> **Activity**
Within the material below, locate the line with "bytes).map Decoded.instr = is.map some" and the line with "(∀ a b x y, assemble", then return those two lines and all lines between them, exactly as written.

> **Records for the exercise**
--- START ---
-- ==== Sys2Proof/Certificates/Slice0/Obligations.lean ====
section
/-! DEFINITION. The statements about the block for the provers, each after a numbered rule of the spec. -/

open Sys2Proof Sys2Proof.Machine

/-! ### Encoding -/

/-- Decode and encode agree, on every command with every operand, whatever bytes follow it (30_encoding.md R71 to R74,
R77). -/
def Obligations.DecodeOfEncodeIsTheCommand : Prop :=
  ∀ (i : Instr) (rest : List Byte), i.wellFormed = true →
    decodeNext (encode i ++ rest) = some (.command i rest)

/-- Whatever decodes to a command was that command's encoding: no other byte string stands for it (30_encoding.md R72,
R73, R77). -/
def Obligations.DecodedBytesAreTheEncoding : Prop :=
  ∀ (bytes rest : List Byte) (i : Instr), decodeNext bytes = some (.command i rest) → bytes = encode i ++ rest

/-- A list of encoded commands, with nothing between them, decodes to those commands in order and nothing else
(30_encoding.md R70, R77). -/
def Obligations.EncodedStreamDecodesInOrder : Prop :=
  ∀ is : List Instr, (decodeAll (encodeAll is)).map Decoded.instr = is.map some

/-- The decoder is total: a byte string that is not empty decodes to verdicts that use it up, and only the last of them
can be Invalid(TRUNCATED_COMMAND) (30_encoding.md R70, R76). -/
def Obligations.DecoderIsTotalOnByteStrings : Prop :=
  ∀ bytes : List Byte, bytes ≠ [] →
    (decodeAll bytes).getLast?.map Decoded.rest = some [] ∧
      ∀ d ∈ (decodeAll bytes).dropLast, ∀ rest, d ≠ .invalid .truncatedCommand rest

/-- The illegal opcode values are the 248 that 30_encoding.md R75 lists; such a byte gives Invalid(ILLEGAL_OPCODE) and
uses up itself alone. -/
def Obligations.IllegalOpcodeUsesOneByte : Prop :=
  (∀ (b : Byte) (rest : List Byte),
    (decodeNext (b :: rest) = some (.invalid .illegalOpcode rest) ↔
      b = 0x00 ∨ (0x05 ≤ b ∧ b ≤ 0x0F) ∨ (0x12 ≤ b ∧ b ≤ 0x1F) ∨ (0x21 ≤ b ∧ b ≤ 0x2F) ∨ 0x31 ≤ b)) ∧
    ((List.range 256).filter (fun n => (opcodeOf (BitVec.ofNat 8 n)).isNone)).length = 248

/-- A string that ends inside a command's operands gives Invalid(TRUNCATED_COMMAND), which leaves nothing
(30_encoding.md R76). -/
def Obligations.CutOffCommandIsTruncated : Prop :=
  ∀ (i : Instr) (k : Nat), 0 < k → k < (encode i).length →
    decodeNext ((encode i).take k) = some (.invalid .truncatedCommand [])

/-- Words written out from the encoding tables decode to their commands (30_encoding.md R80, and the vectors of
95_test_vectors.md section 2.1). -/
def Obligations.SpecWordsDecode : Prop :=
  decodeNext [0x10, 0x00, 0x00, 0x00, 0x00, 0x00, 0x00, 0xF0, 0xBF] = some (.command (.sampleMono 0xBFF0000000000000) []) ∧
  decodeNext [0x02, 0x44, 0xAC, 0x00, 0x00] = some (.command (.setRate 44100) []) ∧
  decodeNext [0x30, 0x03] = some (.command (.readReg 3) []) ∧
  decodeNext [0x04, 0x00, 0x00, 0x00, 0x00, 0x80, 0x84, 0x5E, 0x41] = some (.command (.setCpufreq 0x415E848000000000) []) ∧
  decodeNext [0x11, 0x00, 0x00, 0x00, 0x00, 0x00, 0x00, 0x10, 0xC0, 0x00, 0x00, 0x00, 0x00, 0x00, 0x00, 0x00, 0x40] =
    some (.command (.sampleStereo 0xC010000000000000 0x4000000000000000) [])

/-- What each line of the assembler, as data, stands for, commands and pseudo-instructions, said by the commands its bytes
decode to, and which operands are assembly errors; a list of lines assembles line by line, and a line that is an error is
not encoded (30_encoding.md R78, R79). That `samples` takes at least one value, and that the other lines of a list with an
error are not encoded either, are the model's choice: log entry 9.
AssembledTextDecodes says the same of lines of text. -/
def Obligations.AssembledLinesDecode : Prop :=
  let means (line : AsmCommand) (is : List Instr) : Prop :=
    ∃ bytes, assemble [line] = some bytes ∧ (decodeAll bytes).map Decoded.instr = is.map some
  (∀ lines : List AsmCommand,
    ((∀ c ∈ lines, c.wellFormed = true) →
      ∃ bytes, assemble lines = some bytes ∧ (decodeAll bytes).map Decoded.instr = (lines.flatMap expand).map some) ∧
    ((∃ c ∈ lines, c.wellFormed = false) → assemble lines = none)) ∧
  (∀ a b x y, assemble a = some x → assemble b = some y → assemble (a ++ b) = some (x ++ y)) ∧
  (∀ a b c, assemble [c] = none → assemble (a ++ c :: b) = none) ∧
  means .reset [.reset] ∧ means .endStream [.endStream] ∧ means .status [.readReg 3] ∧
  (∀ rate : Word32, means (.setRate rate.toNat) [.setRate rate]) ∧
  (∀ ch : Byte, means (.setChannels ch.toNat) [.setChannels ch]) ∧
  (∀ idx : Byte, means (.readReg (.index idx.toNat)) [.readReg idx]) ∧
  means (.readReg (.name .sampleRate)) [.readReg 0] ∧ means (.readReg (.name .cpuFreq)) [.readReg 1] ∧
  means (.readReg (.name .channels)) [.readReg 2] ∧ means (.readReg (.name .status)) [.readReg 3] ∧
  means (.readReg (.name .sampleCount)) [.readReg 4] ∧ means (.readReg (.name .crossCount)) [.readReg 5] ∧
  means (.readReg (.name .pulseCount)) [.readReg 6] ∧
  (∀ f : AsmFloat, means (.setCpufreq f) [.setCpufreq (asmValue f)] ∧ means (.sample f) [.sampleMono (asmValue f)]) ∧
  (∀ f g : AsmFloat, means (.sample2 f g) [.sampleStereo (asmValue f) (asmValue g)]) ∧
  (∀ (ch : Byte) (rate : Word32), means (.config ch.toNat rate.toNat) [.setChannels ch, .setRate rate]) ∧
  (∀ (ch : Byte) (rate : Word32) (f : AsmFloat),
    means (.configFreq ch.toNat rate.toNat f) [.setChannels ch, .setRate rate, .setCpufreq (asmValue f)]) ∧
  (∀ (f : AsmFloat) (fs : List AsmFloat), means (.samples (f :: fs)) ((f :: fs).map (fun v => .sampleMono (asmValue v)))) ∧
  (∀ (rate : Word32) (fs : List AsmFloat),
    means (.streamMono rate.toNat fs)
      ([.reset, .setChannels 1, .setRate rate] ++ fs.map (fun v => .sampleMono (asmValue v)) ++ [.endStream])) ∧
  (∀ n : Nat, 255 < n → assemble [.setChannels n] = none ∧ assemble [.readReg (.index n)] = none ∧
    ∀ rate f, assemble [.config n rate] = none ∧ assemble [.configFreq n rate f] = none) ∧
  (∀ n : Nat, 4294967295 < n → assemble [.setRate n] = none ∧
    ∀ ch f fs, assemble [.config ch n] = none ∧ assemble [.configFreq ch n f] = none ∧
      assemble [.streamMono n fs] = none)

/-- The line, as data, that the disassembler gives for a command is no assembly error and stands for exactly that command,
every binary64 pattern among its operands (30_encoding.md R78). PrintedTextReadsBack says the same of the text. -/
def Obligations.DisassemblyReadsBack : Prop :=
  ∀ i : Instr, (disassemble i).wellFormed = true ∧ expand (disassemble i) = [i]

/-! ### Steps -/

/-- One step takes the next command off CMD_IN, moves the position on by one, and performs the command
(00_scope.md R14; 10_state.md R21). The fields CMD_IN and POSITION are the model's own: log entry 1. -/
def Obligations.StepRunsTheDecodedCommand : Prop :=
  ∀ (s : State) (i : Instr) (rest : List Byte), decodeNext s.cmdIn = some (.command i rest) → i.wellFormed = true →
    step s = exec i { s with cmdIn := rest, position := s.position + 1 }

/-- Performing an `Invalid` verdict faults with its cause in any state but FAULTED, and is ignored there
(40_control_ops.md R107). -/
def Obligations.StepPerformsInvalidVerdicts : Prop :=
  ∀ (s : State) (v : Verdict) (rest : List Byte), decodeNext s.cmdIn = some (.invalid v rest) →
    (s.runState ≠ .faulted →
      step s = .next { s with
        cmdIn := rest
        position := s.position + 1
        runState := .faulted
        cause := match v with
          | .illegalOpcode => .illegalOpcode
          | .truncatedCommand => .truncatedCommand }) ∧
    (s.runState = .faulted → step s = .next { s with cmdIn := rest, position := s.position + 1 })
--- END ---
> **The completed task**
    ∃ bytes, assemble [line] = some bytes ∧ (decodeAll bytes).map Decoded.instr = is.map some
  (∀ lines : List AsmCommand,
    ((∀ c ∈ lines, c.wellFormed = true) →
      ∃ bytes, assemble lines = some bytes ∧ (decodeAll bytes).map Decoded.instr = (lines.flatMap expand).map some) ∧
    ((∃ c ∈ lines, c.wellFormed = false) → assemble lines = none)) ∧
  (∀ a b x y, assemble a = some x → assemble b = some y → assemble (a ++ b) = some (x ++ y)) ∧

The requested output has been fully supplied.